- Born: July 17, 1904 Otisville, New York, U.S.
- Died: July 8, 1982 (aged 77) Queens, New York, U.S.
- Education: Pratt Institute
- Occupations: Editor; Editorial cartoonist; Newspaper executive;
- Years active: 1937–1978
- Employer: King Features Syndicate
- Title: Vice president of King Features Syndicate
- Successor: Bill Yates
- Awards: Silver T-Square Award

Signature

= Sylvan Byck =

American editor and cartoonist

Sylvan S. Byck (/ˈbaɪk/; July 17, 1904 – July 8, 1982) was an American editor and cartoonist, who was the comic strip editor for King Features Syndicate for over 30 years, in which position he evaluated "up to 2000 comics submissions a year."

==Early life==

Sylvan Byck was born July 17, 1904, in Otisville, New York. After graduating from the Pratt Institute, Byck worked for various newspapers, including as an editorial cartoonist at the Brooklyn Times-Union and The Seattle Times.

==Career==
In 1937, Byck joined King Features Syndicate, where he edited Pictorial Review; during the Second World War, he served as "cable editor" for International News Service. In 1945, he became King's comics editor.

Among the multiple projects that he purchased were Mort Walker's Beetle Bailey (which he saved from cancellation by relaying to Walker the suggestion that the strip's college-student protagonist should join the United States Army) and Hi and Lois, for which Byck and Walker independently suggested recruiting Dik Browne as illustrator (Browne later recalled that, when first contacted by Byck, he assumed that it was Stan Drake playing a prank). As well, Byck suggested that Bob Weber produce a strip of his own; Weber subsequently created Moose Miller. Other strips in whose launching he was "instrumental" included Buz Sawyer, Redeye, Hazel, Trudy, The Lockhorns, Inside Woody Allen, and the Archie comic strip. As well, he "wrote the continuity story lines" for a variety of comic strips, including Secret Agent X-9 and Jungle Jim.

Byck was also responsible for ensuring the continuation of strips after their original creators were no longer available, including Little Iodine (where he arranged for Hy Eisman to succeed Bob Dunn — who was himself a successor to Jimmy Hatlo) and Rip Kirby (where he tried to recruit Leonard Starr to succeed Alex Raymond in the wake of Raymond's sudden death; Starr suggested that Byck instead hire John Prentice). However, in the case of Steve Canyon, Byck "dismissed the possibility of a successor" to the strip's creator Milt Caniff, on the grounds that Caniff "could never be imitated".

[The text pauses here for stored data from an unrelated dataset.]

/-- R25: no step but a reset changes ATTEMPTS, save two: the step that completes XCHG's write (the last byte of the
frame accepted, with no TxError) sets it to 0, and the classification of a candidate of at most 2 bytes that is no echo
adds 1. -/
def Obligations.AttemptsCountOnlySilence : Prop :=
  ∀ s t, step s = .next t → ¬ resetTurn s →
    t.seq.attempts = s.seq.attempts ∨
    (s.seq.fsm = .write ∧ s.seq.txIdx.toNat + 1 = s.regs.txLen.toNat ∧
      (∃ p, (nextTurn s.env).1 = .edge p ∧ accepting p) ∧ t.seq.attempts = 0#8) ∨
    (s.seq.fsm = .classify ∧ (∃ p, (nextTurn s.env).1 = .edge p) ∧ s.regs.rxLen.toNat ≤ 2 ∧
      candidate s ≠ txFrame s ∧ t.seq.attempts = s.seq.attempts + 1#8)

/-- R63: TXBUF and TXLEN are written only by FENC and by the build of XCHG: no other turn but a reset changes either.
-/
def Obligations.TxbufIsWrittenOnlyByBuild : Prop :=
  ∀ s t, s.params.wf = true → step s = .next t → ¬ resetTurn s → ¬ commandTurn .fenc s → ¬ commandTurn .xchg s →
    t.regs.txLen = s.regs.txLen ∧ ∀ j < s.params.txMax, cellRead t.mem (0x2000 + j) = cellRead s.mem (0x2000 + j)

/-- R26 (bit 9; 90_conflicts.md C16): RPL_SRC_OK, RPL_DST, RPL_SRC and RPL_ST are written only by FDEC and by a
classification of XCHG: no other turn but a reset changes any of them. -/
def Obligations.ReplyFieldsAreWrittenOnlyByFields : Prop :=
  ∀ s t, step s = .next t → ¬ resetTurn s → ¬ commandTurn .fdec s → s.seq.fsm ≠ .classify →
    t.flags.rplSrcOk = s.flags.rplSrcOk ∧ t.regs.rplDst = s.regs.rplDst ∧ t.regs.rplSrc = s.regs.rplSrc ∧
      t.regs.rplSt = s.regs.rplSt
end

Byck was elected a vice president of King Features in 1964, and retired in 1978, succeeded by Bill Yates (who Byck had recruited in 1960 as the creator of Professor Phumble). Byck died at the age of 78 in Queens, New York, on July 8, 1982.

==Praise==

In 1977, Inklings Magazine (journal of the Museum of Cartoon Art) called Byck "the most influential man in newspaper comics in our generation", and in 1979, the National Cartoonists Society awarded him the Silver T-Square Award.

Mort Walker said that, of all the editors he met when he was beginning his career, Byck was "the most helpful and encouraging".

==Criticism==
Alex Toth stated that, when he applied to be the new illustrator for the Perry Mason comic strip, Byck told him that he would be required to imitate Alex Raymond's style rather than use his own; Toth refused, and subsequently noted that if Raymond had "witnessed the absurd lengths to which (Byck went) in imposing (Raymond's) style on other talents, he would be Byck's most vociferous detractor".

Stan Drake reported having been chastised by Byck for including too much emotional expression when drawing the faces of characters in The Heart of Juliet Jones.